## Task statement:
Below is a listing. Set down exactly the lines from the one containing "def encodingOk (l" through the one containing "of R240. -/", both ends included, and leave out the rest.

## Source material:
-- ==== Sys2Proof/Machine/Loader.lean ====
section
/-!
DEFINITION. Program images: their layout (R190, R191), signature (R192), the loader's checks in order (R195), and loading and unloading (R408, R411).
-/

namespace Sys2Proof.Machine

/-! ## Layout -/

/-- One entry of the section table (R190). -/
structure SecS where
  type : Nat
  off : Nat
  size : Nat
  attr : Nat
deriving DecidableEq, Repr

/-- The section table. -/
def secsOf (b : List Byte) : List SecS :=
  (List.range (leAt b 6 2)).map (fun i =>
    let o := 64 + 16 * i
    ⟨leAt b o 4, leAt b (o + 4) 4, leAt b (o + 8) 4, leAt b (o + 12) 4⟩)

/-- Sections of a type. -/
def ofType (l : List SecS) (t : Nat) : List SecS := l.filter (fun x => x.type == t)

/-- The bytes of a section. -/
def SecS.bytes (x : SecS) (b : List Byte) : List Byte := slice b x.off x.size

/-- The words of a code section. -/
def SecS.words (x : SecS) (b : List Byte) : List Word := (List.range (x.size / 4)).map (fun i => BitVec.ofNat 32 (leAt b (x.off + 4 * i) 4))

/-- Two ranges of the image do not meet; an empty one meets none. -/
def apart (a n b m : Nat) : Bool := n == 0 || m == 0 || decide (a + n ≤ b) || decide (b + m ≤ a)

/-- Every section is apart from those after it. -/
def secsApart : List SecS → Bool
  | [] => true
  | x :: t => t.all (fun y => apart x.off x.size y.off y.size) && secsApart t

/-- The declarations of BIND (R191). -/
def bindsOf (d : List Byte) : List Bind := (List.range 16).map (fun q => { kind := leAt d (8 * q) 1, most := leAt d (8 * q + 4) 4 })

/-- Jobs per run and span of the six kinds (R191). -/
def resJobs (d : List Byte) : List (Nat × Nat) := (List.range 6).map (fun k => (leAt d (24 + 4 * k) 1, leAt d (25 + 4 * k) 1))

/-- The RES section's own rules (R166, R168, R191). -/
def resOk (d : List Byte) : Bool :=
  decide (leAt d 0 4 % 64 = 0) && decide (leAt d 0 4 ≤ 130816) && decide (leAt d 4 4 % 4096 = 0) && decide (leAt d 4 4 ≤ 1048576) &&
  decide (1 ≤ leAt d 16 2) && decide (leAt d 16 2 ≤ leAt d 18 2) && decide (leAt d 18 2 ≤ 3000) && decide (1 ≤ leAt d 20 1) &&
  allZero (slice d 21 3) && (List.range 6).all (fun k => allZero (slice d (26 + 4 * k) 2)) && allZero (slice d 48 16)

/-- The BIND section's own rules. -/
def bindOk (d : List Byte) : Bool :=
  (List.range 16).all (fun q => decide (leAt d (8 * q) 1 ≤ 7) && allZero (slice d (8 * q + 1) 3) && decide (leAt d (8 * q + 4) 4 % 16 = 0))

/-- "bad image": magic, version, counts, sizes, offsets and attributes (R190, R191, R195). -/
def imageOk (b : List Byte) : Bool :=
  let l := secsOf b
  let n := leAt b 6 2
  let code := ofType l 1 ++ ofType l 2
  let kinds := (ofType l 2).map (fun x => x.attr % 8)
  decide (64 ≤ b.length) && decide (b.length ≤ 196608) && leAt b 0 4 == 0x31594E44 && leAt b 4 2 == 1 && decide (3 ≤ n) && decide (n ≤ 16) &&
  leAt b 8 4 == b.length && decide (leAt b 12 4 ≤ 1) && allZero (slice b 36 28) && decide (64 + 16 * n ≤ b.length) &&
  l.all (fun x => [1, 2, 3, 4, 5, 6, 15].contains x.type && decide (x.off + x.size ≤ b.length) && apart 0 (64 + 16 * n) x.off x.size) && secsApart l &&
  (ofType l 1).length == 1 && decide ((ofType l 2).length ≤ 7) && decide ((ofType l 3).length ≤ 1) && (ofType l 4).length == 1 &&
  (ofType l 5).length == 1 && (ofType l 6).length == 1 && decide ((ofType l 15).length ≤ 1) &&
  (leAt b 12 4 == 1) == ((ofType l 15).length == 1) && ((ofType l 15).isEmpty || (l.getLast?.map (·.type)) == some 15) &&
  code.all (fun x => x.size % 4 == 0) && decide (sumN (code.map (·.size)) ≤ 32768) &&
  (ofType l 2).all (fun x => decide (x.attr % 8 ≤ 6) && allZero [BitVec.ofNat 8 (x.attr / 8 % 32)] && decide (x.attr / 512 % 8 ≤ 3) &&
    decide (x.attr < 4096)) && kinds.eraseDups.length == kinds.length &&
  (ofType l 1 ++ ofType l 3 ++ ofType l 5 ++ ofType l 6 ++ ofType l 15).all (fun x => x.attr == 0) &&
  (ofType l 3).all (fun x => decide (x.size ≤ 65536) && x.size % 64 == 0) &&
  (ofType l 4).all (fun x => decide (x.size ≤ x.attr) && decide (64 ≤ x.attr) && decide (x.attr ≤ 65536) && x.attr % 64 == 0) &&
  (ofType l 5).all (fun x => x.size == 64 && resOk (x.bytes b)) && (ofType l 6).all (fun x => x.size == 128 && bindOk (x.bytes b)) &&
  (ofType l 15).all (fun x => x.size == 72)

/-- The signature holds (R192): a SIG section verifies under the key it names; a tenant that must sign has one whose kid is listed. -/
def signatureOk (b : List Byte) (must : Bool) (kids : List (List Byte)) : Bool :=
  match (ofType (secsOf b) 15).head? with
  | none => !must
  | some x =>
    let d := x.bytes b
    Config.verify (d.drop 64) (b.take x.off) (d.take 64) && (!must || (kids.contains (d.drop 64) && !allZero (d.drop 64)))

/-! ## The parts and figures of an image -/

/-- A handler as its section declares it; its costs follow. -/
def handlerOf (b : List Byte) (x : SecS) : Handler :=
  { kind := x.attr % 8, same := bitOf x.attr 8, slots := x.attr / 512 % 8 + 1, code := x.words b, wcet := 0, full := 0 }

/-- An image's parts, its figures still to come. -/
def partsOf (b : List Byte) : ImageS :=
  let l := secsOf b
  let sec := fun t => ((ofType l t).headD ⟨0, 0, 0, 0⟩)
  let res := (sec 5).bytes b
  { handle := 0, tenant := 0, size := b.length, body := (sec 1).words b, handlers := (ofType l 2).map (handlerOf b)
    const := (sec 3).bytes b, state := (sec 4).bytes b, stateSize := (sec 4).attr, scratch := leAt res 0 4, ext := leAt res 4 4
    hmax := leAt res 8 4, cost := leAt res 12 4, wcet := 0, strideMin := leAt res 16 2, strideMax := leAt res 18 2, value := leAt res 20 1
    jobs := resJobs res, binds := bindsOf ((sec 6).bytes b) }

/-- The code sections of an image: the body first. -/
def ImageS.sections (im : ImageS) : List (List Word) := im.body :: im.handlers.map (·.code)

/-- A section's code, empty where a word is no defined encoding. -/
def codeOf (l : List Word) : Code := (decodeFrom 0 false l).getD []

/-- "bad encoding": every word is defined and no pair breaks R206. -/
def encodingOk (l : List Word) : Bool :=
  match decodeFrom 0 false l with
  | none => false
  | some c => pairsOk c && c.all (fun x => match x.bind (fun i => i.flow.target) with
      | some t => !(decide (0 ≤ t) && decide (t.toNat < c.length) && (insAt c t.toNat).isNone)
      | none => true)

/-- The WCET of a section (R194). -/
def ImageS.wcetOf (im : ImageS) (l : List Word) : Nat :=
  let c := codeOf l
  sectionMax c (cycleWt c im.binds (factsOf c l im.binds))

/-- The image with the figures the loader records: WCETs, full run costs, and the accelerator sums of R240. -/
def ImageS.figures (im : ImageS) : ImageS :=
  let hs := im.handlers.map (fun h => { h with wcet := im.wcetOf h.code, full := im.runCost (im.wcetOf h.code) })
  let spans := ((im.sections.map (fun l => (insList (codeOf l)).filterMap (fun p =>
    if fieldOf p.2.word 31 26 = 0x30 then some (fieldOf p.2.word 16 14, fieldOf p.2.word 9 2) else none))).flatten).eraseDups
  { im with
    handlers := hs, wcet := im.wcetOf im.body
    acc := spans.map (fun p => { kind := p.1, span := p.2, body := sectionMax (codeOf im.body) (accWt (codeOf im.body) p.1 p.2)
                                 handlers := sumN (im.handlers.map (fun h => sectionMax (codeOf h.code) (accWt (codeOf h.code) p.1 p.2))) }) }

/-- The highest sum of a weight over a run: the body after every NEXT handler, and each SAME handler alone (R169, R188). -/
def ImageS.runMax (im : ImageS) (f : List Word → Nat) : Nat :=
  let next := sumN ((im.handlers.filter (fun h => !h.same)).map (fun h => f h.code))
  maxN ((f im.body + next) :: (im.handlers.filter (·.same)).map (fun h => f h.code))

/-- "over declared": jobs, hauls and port bytes within their declarations, and the rules of jobs (R195, R221, R222). -/
def ImageS.declaredOk (im : ImageS) : Bool :=
  let wt := fun (f : Code → Nat → Bool → Nat) => im.runMax (fun l => sectionMax (codeOf l) (f (codeOf l)))
  (List.range 6).all (fun k => decide (wt (fun c => jobWt c k) ≤ (im.jobs.getD k (0, 0)).1)) &&
  decide (wt haulWt ≤ im.hmax) &&
  (List.range 16).all (fun q =>
    decide (im.runMax (fun l => sectionMax (codeOf l) (portWt (codeOf l) im.binds (factsOf (codeOf l) l im.binds) q)) ≤ (im.binds.getD q {}).most)) &&
  im.sections.all (fun l => jobsOk (factsOf (codeOf l) l im.binds))

/-- "bad address": constant lmem addresses lie within the declared regions. -/
def ImageS.addressOk (im : ImageS) : Bool :=
  im.sections.all (fun l => (factsOf (codeOf l) l im.binds).all (fun f => match f with
    | .addr _ a n => im.covers 4 a n
    | _ => true))

/-- The loader's checks in the order of R195: the status of the first that fails, or the image with its figures. -/
def verifyImage (b : List Byte) (must : Bool) (kids : List (List Byte)) : Except Nat ImageS :=
  if !imageOk b then .error 0x21
  else if !signatureOk b must kids then .error 0x40
  else
    let im := partsOf b
    let cs := im.sections
    let all := fun (f : Code → Bool) => cs.all (fun l => f (codeOf l))
    if !cs.all encodingOk then .error 0x41
    else if !all branchesOk then .error 0x42
    else if !all loopsOk then .error 0x43
    else if !all nestsOk then .error 0x44
    else if !all callsOk then .error 0x45
    else if !all boundsOk then .error 0x43
    else if (im.binds.headD {}).kind ≠ 1 || (im.binds.drop 1).any (fun p => p.kind == 1) || !all (fun c => bindingsOk c im.binds im.jobs) then .error 0x46
    else if !im.declaredOk then .error 0x47
    else if !all endsOk then .error 0x41
    else if !im.addressOk then .error 0x48
    else
      let g := im.figures
      if g.runCost g.wcet ≠ im.cost ∨ 480000 < im.cost then .error 0x49
      else if g.handlers.any (fun h => decide (480000 < h.full)) then .error 0x49
      else .ok g

/-! ## Loading (R408, R411) -/

/-- The stu by which the verification of an image ends: 1 ms, 1 ms for each started 32 KiB, and 0.5 ms for a signature (R411). -/
def State.loadEnd (s : State) (b : List Byte) : Nat :=
  s.now + nsStu (1000000 * (1 + ceilDiv b.length 32768) + if leAt b 12 4 = 1 then 500000 else 0)

/-- An image has arrived whole for a tenant. -/
def State.imageArrived (s : State) (t tag : Nat) (b : List Byte) : State :=
  s.tenMod t (fun x => { x with verify := x.verify ++ [{ bytes := b, tag := tag, accept := s.stamp, due := s.loadEnd b }] })

/-- One part of an image (R411); `last` ends it. -/
def State.imagePart (s : State) (t tag off : Nat) (b : List Byte) (last : Bool) : State :=
  let have_ := (((s.ten t).load).map (·.bytes)).getD []
  if off ≠ have_.length then
    ((s.tenMod t (fun x => { x with load := none })).fsetB (Reg.HST_STAT_LOADING t) false).complete t tag 1 0x10 s.stamp []
  else if last then ((s.tenMod t (fun x => { x with load := none })).fsetB (Reg.HST_STAT_LOADING t) false).imageArrived t tag (have_ ++ b)
  else
    ((s.tenMod t (fun x => { x with load := some { bytes := have_ ++ b } })).fsetB (Reg.HST_STAT_LOADING t) true).complete t tag 1 0 s.stamp []

/-- A handle no image has: which one the device takes is open. -/
def State.freeHandle (s : State) : Nat × State :=
  let (f, s1) := s.free1
  (((List.range 65536).map (fun i => (f + i) % 65536)).find? (fun h => !s.images.any (fun im => im.handle == h)) |>.getD 0, s1)

/-- The oldest image a tenant waits for is verified by now: its completion carries the handle and the body's run cost, or the status of the check it
failed. A load that finds no space completes with "no space"; an image that does is placed once, and every context that names its handle shares it
(State.imageOf; R256). -/
def State.verifyDone (s : State) (t : Nat) : State :=
  match (s.ten t).verify with
  | [] => s
  | v :: vs =>
    let s1 := s.tenMod t (fun x => { x with verify := vs })
    match verifyImage v.bytes (s.right t 5) (s.tenancy t).signers with
    | .error e => s1.complete t v.tag 1 e v.accept []
    | .ok im =>
      if !s1.storeHolds [{ owner := 65536, part := 20, size := im.size }] then s1.complete t v.tag 1 0x27 v.accept []
      else
        let (h, s2) := s1.freeHandle
        (({ s2 with images := s2.images ++ [{ im with handle := h, tenant := t }] } : State).showSeq).complete t v.tag 1 0 v.accept
          (leBytes h 4 ++ leBytes im.cost 4)

/-- IMAGE_VERIFY_DONE (R195, R411): by its bound at the latest. -/
def execImageVerifyDone (t : Fin 4) (u : Nat) (s : State) : Host.Outcome State Fault Refusal :=
  .next (
    match (s.ten t).verify with
    | [] => s.at u
    | v :: _ => (s.at (Nat.min u (Nat.max s.now v.due))).verifyDone t)

/-- An image is unloaded (R408): "bad image" where the handle names none, "not yours" where it names another tenant's, "image in use" while a context
has it open; else its space is free again (R256). -/
def State.unloadCmd (s : State) (t tag h : Nat) : State :=
  if !s.images.any (fun im => im.handle == h) then s.complete t tag 1 0x21 s.stamp []
  else if !s.images.any (fun im => im.handle == h && im.tenant == t) then s.complete t tag 1 0x13 s.stamp []
  else if s.ctxs.any (fun p => p.2.admitted && (p.2.image.map (·.handle)) == some h) then s.complete t tag 1 0x31 s.stamp []
  else (({ s with images := s.images.filter (fun im => im.handle != h) } : State).showSeq).complete t tag 1 0 s.stamp []

end Sys2Proof.Machine
end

## Worked solution:
def encodingOk (l : List Word) : Bool :=
  match decodeFrom 0 false l with
  | none => false
  | some c => pairsOk c && c.all (fun x => match x.bind (fun i => i.flow.target) with
      | some t => !(decide (0 ≤ t) && decide (t.toNat < c.length) && (insAt c t.toNat).isNone)
      | none => true)

/-- The WCET of a section (R194). -/
def ImageS.wcetOf (im : ImageS) (l : List Word) : Nat :=
  let c := codeOf l
  sectionMax c (cycleWt c im.binds (factsOf c l im.binds))

/-- The image with the figures the loader records: WCETs, full run costs, and the accelerator sums of R240. -/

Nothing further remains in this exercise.